** Opening Material provided block **

theorem ringWrite_ok {s : _} {ring : _} (h_s : Ok p g (view (s))) :
    Ok p g (view (Machine.ringWrite s ring)) := by
  have hm : ∀ l : List (ErrRec × Bool), (markSent l).length = l.length := by
    intro l
    induction l with
    | nil => rfl
    | cons a l ih =>
      obtain ⟨r, b⟩ := a
      cases b
      · rfl
      · simp [markSent, ih]
  have h0 : ∀ t c rest, Ok p g (view t) →
      Ok p g (view (raise { t with host := { t.host with cring := c, cbuf := rest, cbufStall := false } } 0)) :=
    fun t c rest h => raise_ok (ok_upd h rfl rfl rfl rfl rfl rfl rfl rfl rfl)
  have h1 : ∀ t c, Ok p g (view t) → Ok p g (view (raise
      { t with host := { t.host with ering := c }, err := { t.err with log := markSent t.err.log } } 1)) := by
    intro t c h
    refine raise_ok ⟨h.pending, h.grade, h.serial, h.mem, h.hostMem, ?_, h.logq, h.em, h.sess, h.ctl⟩
    simpa only [view, hm] using h.log
  have h2 : ∀ t c rest, List.length rest ≤ 4096 → Ok p g (view t) →
      Ok p g (view (raise { t with host := { t.host with lring := c, logq := rest } } 2)) := fun t c rest hl h =>
    raise_ok ⟨h.pending, h.grade, h.serial, h.mem, h.hostMem, h.log, hl, h.em, h.sess, h.ctl⟩
  unfold ringWrite
  split
  · refine ok_ite (fun _ => ?_) fun _ => h_s
    split
    · exact h_s
    · dsimp only [ringPut]
      exact h0 _ _ _ (wrHostN_ok h_s)
  · refine ok_ite (fun _ => ?_) fun _ => h_s
    split
    · exact h_s
    · dsimp only [ringPut]
      exact h1 _ _ (wrHostN_ok h_s)
  · refine ok_ite (fun _ => ?_) fun _ => h_s
    split
    · exact h_s
    · next l rest hq =>
      have hl : rest.length ≤ 4096 := by
        have := h_s.logq
        simp only [view, hq, List.length_cons] at this
        omega
      dsimp only [ringPut]
      exact h2 _ _ _ hl (wrHostN_ok h_s)
  · exact h_s

theorem emWrite_ok {s : _} {i : _} {v : _} {mask : _} (h_s : Ok p g (view (s))) :
    Ok p g (view (Machine.emWrite s i v mask)) := by
  unfold emWrite
  refine ok_ite (fun _ => h_s) fun _ => ok_ite (fun _ => ok_upd h_s rfl rfl rfl rfl rfl rfl rfl rfl rfl) fun hn => ?_
  refine ⟨h_s.pending, h_s.grade, h_s.serial, h_s.mem, h_s.hostMem, h_s.log, h_s.logq, ?_, h_s.sess, h_s.ctl⟩
  simp only [view, List.length_append, List.length_singleton]
  omega

theorem execEmWrite_ok {index : _} {v : _} {s : _} (h_s : Ok p g (view (s))) :
    ∀ u, Machine.execEmWrite index v s = .next u → Ok p g (view u) := by
  intro u e
  unfold Machine.execEmWrite at e
  first | (have e := Host.Outcome.next.inj e; subst e) | skip
  repeat' first
    | with_reducible assumption
    | with_reducible refine overLink_ok ?_ ?_
    | with_reducible refine emWrite_ok ?_
    | with_reducible apply ok_foldl
    | with_reducible apply ok_foldl_fst
    | with_reducible apply ok_ite
    | with_reducible apply ok_ite_fst
    | with_reducible apply ok_ite_snd
    | intro _

theorem poisoned_ok {s : _} {npa : _} (h_s : Ok p g (view (s))) :
    Ok p g (view (Machine.poisoned s npa)) := by
  unfold Machine.poisoned
  repeat' first
    | with_reducible assumption
    | with_reducible refine record_ok ?_
    | with_reducible refine hostAnswer_ok ?_

theorem execRingRecordWrite_ok {ring : _} {s : _} (h_s : Ok p g (view (s))) :
    ∀ u, Machine.execRingRecordWrite ring s = .next u → Ok p g (view u) := by
  intro u e
  unfold Machine.execRingRecordWrite at e
  first | (have e := Host.Outcome.next.inj e; subst e) | skip
  repeat' first
    | with_reducible assumption
    | with_reducible refine ringWrite_ok ?_

theorem intCause_ok {s : _} {v : _} (h_s : Ok p g (view (s))) :
    Ok p g (view (Machine.intCause s v)) := by
  unfold Machine.intCause
  repeat' first
    | with_reducible assumption
    | with_reducible apply ok_foldl
    | with_reducible apply ok_foldl_fst
    | with_reducible apply ok_ite
    | with_reducible apply ok_ite_fst
    | with_reducible apply ok_ite_snd
    | intro _
    | split
    | (with_reducible refine ok_of_pair (by assumption) ?_)
    | (with_reducible refine ok_of_pair2 (by assumption) ?_)
    | (with_reducible refine ok_of_hres (by assumption) ?_)
    | (with_reducible refine ok_of_opt2 (by assumption) ?_)
    | (with_reducible refine ok_of_some (by assumption) ?_)
    | with_reducible refine ok_findSome _ ?_
    | (simp only [view_mk, view_eta])

theorem execHrwIntCause_ok {v : _} {s : _} (h_s : Ok p g (view (s))) :
    ∀ u, Machine.execHrwIntCause v s = .next u → Ok p g (view u) := by
  intro u e
  unfold Machine.execHrwIntCause at e
  first | (have e := Host.Outcome.next.inj e; subst e) | skip
  repeat' first
    | with_reducible assumption
    | with_reducible refine overLink_ok ?_ ?_
    | with_reducible refine intCause_ok ?_
    | with_reducible apply ok_foldl
    | with_reducible apply ok_foldl_fst
    | with_reducible apply ok_ite
    | with_reducible apply ok_ite_fst
    | with_reducible apply ok_ite_snd
    | intro _

theorem emApply_ok {s : _} (h_s : Ok p g (view (s))) :
    Ok p g (view (Machine.emApply s)) := by
  unfold emApply
  refine ok_ite (fun _ => h_s) fun _ => ?_
  split
  · exact h_s
  · next i v m rest e =>
    have hl : rest.length ≤ 64 := by
      have := h_s.em
      simp only [view, e, List.length_cons] at this
      omega
    split <;> exact ⟨h_s.pending, h_s.grade, h_s.serial, h_s.mem, h_s.hostMem, h_s.log, h_s.logq, hl, h_s.sess, h_s.ctl⟩

theorem execEmWriteApplied_ok {s : _} (h_s : Ok p g (view (s))) :
    ∀ u, Machine.execEmWriteApplied s = .next u → Ok p g (view u) := by
  intro u e
  unfold Machine.execEmWriteApplied at e
  first | (have e := Host.Outcome.next.inj e; subst e) | skip
  repeat' first
    | with_reducible assumption
    | with_reducible refine emApply_ok ?_

theorem cxlRead_ok {s : _} {hpa : _} (h_s : Ok p g (view (s))) :
    Ok p g (view (Machine.cxlRead s hpa)) := by
  unfold Machine.cxlRead
  repeat' first
    | with_reducible assumption
    | with_reducible refine protocol_ok ?_
    | with_reducible refine hostAnswer_ok ?_
    | with_reducible refine poisoned_ok ?_
    | with_reducible refine touch_ok ?_
    | with_reducible apply ok_foldl
    | with_reducible apply ok_foldl_fst
    | with_reducible apply ok_ite
    | with_reducible apply ok_ite_fst
    | with_reducible apply ok_ite_snd
    | intro _
    | split
    | (with_reducible refine ok_of_pair (by assumption) ?_)
    | (with_reducible refine ok_of_pair2 (by assumption) ?_)
    | (with_reducible refine ok_of_hres (by assumption) ?_)
    | (with_reducible refine ok_of_opt2 (by assumption) ?_)
    | (with_reducible refine ok_of_some (by assumption) ?_)
    | with_reducible refine ok_findSome _ ?_
    | (simp only [view_mk, view_eta])

theorem execCxlMemRead_ok {addr : _} {s : _} (h_s : Ok p g (view (s))) :
    ∀ u, Machine.execCxlMemRead addr s = .next u → Ok p g (view u) := by
  intro u e
  unfold Machine.execCxlMemRead at e
  first | (have e := Host.Outcome.next.inj e; subst e) | skip
  repeat' first
    | with_reducible assumption
    | with_reducible refine overLink_ok ?_ ?_
    | with_reducible refine cxlRead_ok ?_
    | with_reducible apply ok_foldl
    | with_reducible apply ok_foldl_fst
    | with_reducible apply ok_ite
    | with_reducible apply ok_ite_fst
    | with_reducible apply ok_ite_snd
    | intro _

theorem intMask_ok {s : _} {v : _} (h_s : Ok p g (view (s))) :
    Ok p g (view (Machine.intMask s v)) := by
  unfold Machine.intMask
  repeat' first
    | with_reducible assumption
    | with_reducible apply ok_foldl
    | with_reducible apply ok_foldl_fst
    | with_reducible apply ok_ite
    | with_reducible apply ok_ite_fst
    | with_reducible apply ok_ite_snd
    | intro _
    | split
    | (with_reducible refine ok_of_pair (by assumption) ?_)
    | (with_reducible refine ok_of_pair2 (by assumption) ?_)
    | (with_reducible refine ok_of_hres (by assumption) ?_)
    | (with_reducible refine ok_of_opt2 (by assumption) ?_)
    | (with_reducible refine ok_of_some (by assumption) ?_)
    | with_reducible refine ok_findSome _ ?_
    | (simp only [view_mk, view_eta])

theorem execCxlCacheSnoop_ok {line : _} {inv : _} {s : _} (h_s : Ok p g (view (s))) :
    ∀ u, Machine.execCxlCacheSnoop line inv s = .next u → Ok p g (view u) := by
  intro u e
  unfold Machine.execCxlCacheSnoop at e
  first | (have e := Host.Outcome.next.inj e; subst e) | skip
  repeat' first
    | with_reducible assumption
    | with_reducible refine overLink_ok ?_ ?_
    | with_reducible apply ok_foldl
    | with_reducible apply ok_foldl_fst
    | with_reducible apply ok_ite
    | with_reducible apply ok_ite_fst
    | with_reducible apply ok_ite_snd
    | intro _
    | split
    | (with_reducible refine ok_of_pair (by assumption) ?_)
    | (with_reducible refine ok_of_pair2 (by assumption) ?_)
    | (with_reducible refine ok_of_hres (by assumption) ?_)
    | (with_reducible refine ok_of_opt2 (by assumption) ?_)
    | (with_reducible refine ok_of_some (by assumption) ?_)
    | with_reducible refine ok_findSome _ ?_
    | (simp only [view_mk, view_eta])

theorem execConfigRead_ok {offset : _} {s : _} (h_s : Ok p g (view (s))) :
    ∀ u, Machine.execConfigRead offset s = .next u → Ok p g (view u) := by
  intro u e
  unfold Machine.execConfigRead at e
  first | (have e := Host.Outcome.next.inj e; subst e) | skip
  repeat' first
    | with_reducible assumption
    | with_reducible refine hostAnswer_ok ?_
    | with_reducible apply ok_foldl
    | with_reducible apply ok_foldl_fst
    | with_reducible apply ok_ite
    | with_reducible apply ok_ite_fst
    | with_reducible apply ok_ite_snd
    | intro _
    | split
    | (with_reducible refine ok_of_pair (by assumption) ?_)
    | (with_reducible refine ok_of_pair2 (by assumption) ?_)
    | (with_reducible refine ok_of_hres (by assumption) ?_)
    | (with_reducible refine ok_of_opt2 (by assumption) ?_)
    | (with_reducible refine ok_of_some (by assumption) ?_)
    | with_reducible refine ok_findSome _ ?_
    | (simp only [view_mk, view_eta])

theorem execHrwIntMask_ok {v : _} {s : _} (h_s : Ok p g (view (s))) :
    ∀ u, Machine.execHrwIntMask v s = .next u → Ok p g (view u) := by
  intro u e
  unfold Machine.execHrwIntMask at e
  first | (have e := Host.Outcome.next.inj e; subst e) | skip
  repeat' first
    | with_reducible assumption
    | with_reducible refine overLink_ok ?_ ?_
    | with_reducible refine intMask_ok ?_
    | with_reducible apply ok_foldl
    | with_reducible apply ok_foldl_fst
    | with_reducible apply ok_ite
    | with_reducible apply ok_ite_fst
    | with_reducible apply ok_ite_snd
    | intro _

theorem resetPd15_ok {s : _} (h_s : Ok p g (view (s))) :
    Ok p g (view (Machine.resetPd15 s)) := by
  have h1 : ∀ b, Ok p g (view { s with
      host := { s.host with
        emOverflow := false, cause := 0, mask := 0xFF, msixPend := 0, emQueue := [], trace := [], cring := {}, ering := {}
        lring := {}, holder := 0, leaseHeld := false, orphan := b, late := false, linkUp := false, hdmBase := 0
        hdmSize := 0, cache := [] }
      sec := { s.sec with ide := [] } }) := fun b =>
    ⟨h_s.pending, h_s.grade, h_s.serial, h_s.mem, h_s.hostMem, h_s.log, h_s.logq, Nat.zero_le _, h_s.sess, h_s.ctl⟩
  unfold resetPd15
  exact ok_ite (fun _ => enterOrphan_ok (h1 false)) fun _ => h1 _

theorem execHotReset_ok {s : _} (h_s : Ok p g (view (s))) :
    ∀ u, Machine.execHotReset s = .next u → Ok p g (view u) := by
  intro u e
  unfold Machine.execHotReset at e
  first | (have e := Host.Outcome.next.inj e; subst e) | skip
  repeat' first
    | with_reducible assumption
    | with_reducible refine resetPd15_ok ?_
    | with_reducible apply ok_foldl
    | with_reducible apply ok_foldl_fst
    | with_reducible apply ok_ite
    | with_reducible apply ok_ite_fst
    | with_reducible apply ok_ite_snd
    | intro _

end Sys2Proof.Laws
end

** Closing Material provided block **

◆ Assigned task:
One inclusive range is required: first line of the data through the line containing "have h0 : ∀ t c rest, Ok p g (view t) →". Set it down exactly and output nothing else.

◆ Output of the exercise:
theorem ringWrite_ok {s : _} {ring : _} (h_s : Ok p g (view (s))) :
    Ok p g (view (Machine.ringWrite s ring)) := by
  have hm : ∀ l : List (ErrRec × Bool), (markSent l).length = l.length := by
    intro l
    induction l with
    | nil => rfl
    | cons a l ih =>
      obtain ⟨r, b⟩ := a
      cases b
      · rfl
      · simp [markSent, ih]
  have h0 : ∀ t c rest, Ok p g (view t) →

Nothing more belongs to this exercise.